I've deployed a handful of AI models in production over the past year — Whisper for transcription, Flux for image generation, a few fine-tuned LLMs. The common theme: most of them get used in bursts. Someone hits the endpoint, jobs run, then it's quiet for a while. Paying for an always-on GPU for that pattern is wasteful. RunPod Serverless is the answer to that problem.
What RunPod Serverless actually is
Serverless on RunPod is a queue-based GPU endpoint. You write a Python handler function, package it in a Docker image, and RunPod handles the rest: worker lifecycle, job queuing, scaling, and billing by the second. You pay only for actual compute time — when no jobs are running, cost is zero.
Jobs come in through two endpoints:
- /run — async. Submits the job, returns a job ID immediately. You poll
/status/<id>for results. Results are retained for 30 minutes. - /runsync — waits for the result inline (up to 90 seconds by default, configurable up to 300 seconds). Use this for fast models or impatient callers. Results retained for 1 minute.
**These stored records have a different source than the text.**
/-- 08 R171, R172: the far accesses their segment grants. Each clears EV[tag] and holds the tag; FST and FMOV to far memory
store at issue, most significant octet first; when the access completes its register or window octets are written, EV[tag]
is set and the tag is free. FLD takes 1, 2 or 4 octets and clears the bits above. -/
def Sys2Proof.Claim.farAccess : Prop :=
  ∀ (s : State) (t : Thr) (g : Gd) (rd ra rb : BitVec 5) (md : BitVec 8) (sp a n : Nat) (p : Nat), Runs s t g →
    thrPart s t.toNat = some p → hasHost s p = true →
    let c := ctxNow s t
    let tag := md.toNat / 32 % 4
    let w := (c.g rd.toNat).toNat
    let ref : CtxRef := ⟨false, t⟩
    3 ≤ sp → sp ≤ 5 → (sp < 5 → s.mem.poison = []) → mfind c.tags tag = none →
    (∀ off, off = ((c.g ra.toNat).toNat + (c.g rb.toNat).toNat) % 2 ^ 36 → md.toNat / 8 % 4 < 3 → n = 2 ^ (md.toNat / 8 % 4) →
      (Grants s t (md.toNat % 8) ReadNeed off n sp a →
        ∃ u x, exec (.fld t g rd ra rb md) s = .next u ∧ (thr u t.toNat).ctx.ev.getLsbD tag = false ∧
          mfind (thr u t.toNat).ctx.tags tag ≠ none ∧ u.mem = s.mem ∧
          exec (.farAccessComplete ref tag false) u = .next x ∧ x.mem = s.mem ∧
          (thr x t.toNat).ctx.ev = c.ev ||| BitVec.ofNat 36 (2 ^ tag) ∧ mfind (thr x t.toNat).ctx.tags tag = none ∧
          (∀ r, (thr x t.toNat).ctx.g r = if r = rd.toNat ∧ r ≠ 0
            then BitVec.ofNat 36 (spelled (fun i => octetAt s t p sp (a + i)) n) else c.g r)) ∧
      (Grants s t (md.toNat % 8) WriteNeed off n sp a →
        ∃ u, exec (.fst t g rd ra rb md) s = .next u ∧ (thr u t.toNat).ctx.ev.getLsbD tag = false ∧
          (thr u t.toNat).ctx.regs = c.regs ∧ mfind (thr u t.toNat).ctx.tags tag ≠ none ∧
          u.mem = { s.mem with dev := u.mem.dev, host := u.mem.host } ∧
          (a + n ≤ 2 ^ 64 → ∀ q b, b < 2 ^ 64 → octetAt u t q 5 b =
            if sp = 5 ∧ q = p ∧ a ≤ b ∧ b < a + n then octetOf w n (b - a) else octetAt s t q 5 b) ∧
          (∀ b, octetAt u t p 4 b = if sp ≠ 5 ∧ NoRecord s b ∧ a ≤ b ∧ b < a + n then octetOf w n (b - a) else octetAt s t p 4 b))) ∧
    (n = (if (c.g rb.toNat).toNat % 64 = 0 then 64 else (c.g rb.toNat).toNat % 64) → w + n ≤ 512 →
      (md.toNat < 128 → Grants s t (md.toNat % 8) ReadNeed (c.g ra.toNat).toNat n sp a →
        ∃ u x, exec (.fmov t g rd ra rb md) s = .next u ∧ (thr u t.toNat).ctx.win = c.win ∧ u.mem = s.mem ∧
          exec (.farAccessComplete ref tag false) u = .next x ∧ (thr x t.toNat).ctx.regs = c.regs ∧
          (thr x t.toNat).ctx.ev = c.ev ||| BitVec.ofNat 36 (2 ^ tag) ∧
          ∀ b, b < 512 → mget 0 (thr x t.toNat).ctx.win b =
            if w ≤ b ∧ b < w + n then octetAt s t p sp (a + (b - w)) else mget 0 c.win b) ∧
      (128 ≤ md.toNat → Grants s t (md.toNat % 8) WriteNeed (c.g ra.toNat).toNat n sp a →
        ∃ u, exec (.fmov t g rd ra rb md) s = .next u ∧ (thr u t.toNat).ctx.win = c.win ∧
          (a + n ≤ 2 ^ 64 → ∀ b, b < 2 ^ 64 → octetAt u t p sp b =
            if (sp = 5 ∨ NoRecord s b) ∧ a ≤ b ∧ b < a + n then mget 0 c.win (w + (b - a)) else octetAt s t p sp b)))

/-- 11 R238, Table 09-5: the word locks of a partition in word-lock mode, on a CSM word. LOCKW takes a word that is zero by
storing rb (1 for an rb of zero) and answers 0, and answers 1 and leaves a word that is not; UNLOCKW clears it. The answer is
in rd when the tag completes. Another word of CSM does not change. -/
def Sys2Proof.Claim.wordLocks : Prop :=
  ∀ (s : State) (t : Thr) (g : Gd) (rd ra rb : BitVec 5) (md : BitVec 8) (a p : Nat), Runs s t g →
    thrPart s t.toNat = some p → flag s (0x80040 + 4 * p) 0 = true →
    let c := ctxNow s t
    let tag := md.toNat / 32 % 4
    let cl := t.toNat / 128
    let m := csmWord s cl a
    let ref : CtxRef := ⟨false, t⟩
    mfind c.tags tag = none →
    (Grants s t (md.toNat % 8) { r := true, w := true } (c.g ra.toNat).toNat 1 1 a →
      ∃ u x, exec (.lockw t g rd ra rb md) s = .next u ∧ (thr u t.toNat).ctx.ev.getLsbD tag = false ∧
        (∀ k w, w < 262144 → csmWord u k w = if k = cl ∧ w = a ∧ m = 0
          then (if c.g rb.toNat = 0 then 1 else c.g rb.toNat) else csmWord s k w) ∧
        exec (.farAccessComplete ref tag false) u = .next x ∧ x.mem = u.mem ∧
        (thr x t.toNat).ctx.ev.getLsbD tag = true ∧
        ∀ r, (thr x t.toNat).ctx.g r = if r = rd.toNat ∧ r ≠ 0 then (if m = 0 then 0 else 1) else c.g r) ∧
    (Grants s t (md.toNat % 8) WriteNeed (c.g ra.toNat).toNat 1 1 a →
      ∃ u, exec (.unlockw t g rd ra rb md) s = .next u ∧ (thr u t.toNat).ctx.regs = c.regs ∧
        ∀ k w, w < 262144 → csmWord u k w = if k = cl ∧ w = a then 0 else csmWord s k w)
- /stream — for handlers that
yieldtokens progressively (LLMs, etc.).
There's also a load-balanced endpoint type for direct HTTP routing without a queue, which is better for low-latency real-time inference and custom REST APIs.
The handler pattern
This is the most important thing to understand: load your model outside the handler function. Workers are initialized once and then handle many jobs. If you load the model inside the handler, you pay for model loading on every single request.
import runpod
from transformers import pipeline
# Model loads ONCE when the worker starts
# Stays in memory across all subsequent jobs
transcriber = pipeline(
"automatic-speech-recognition",
model="openai/whisper-large-v3",
device="cuda"
)
def handler(job):
job_input = job["input"]
audio_url = job_input["audio_url"]
result = transcriber(audio_url)
return {"transcription": result["text"]}
runpod.serverless.start({"handler": handler})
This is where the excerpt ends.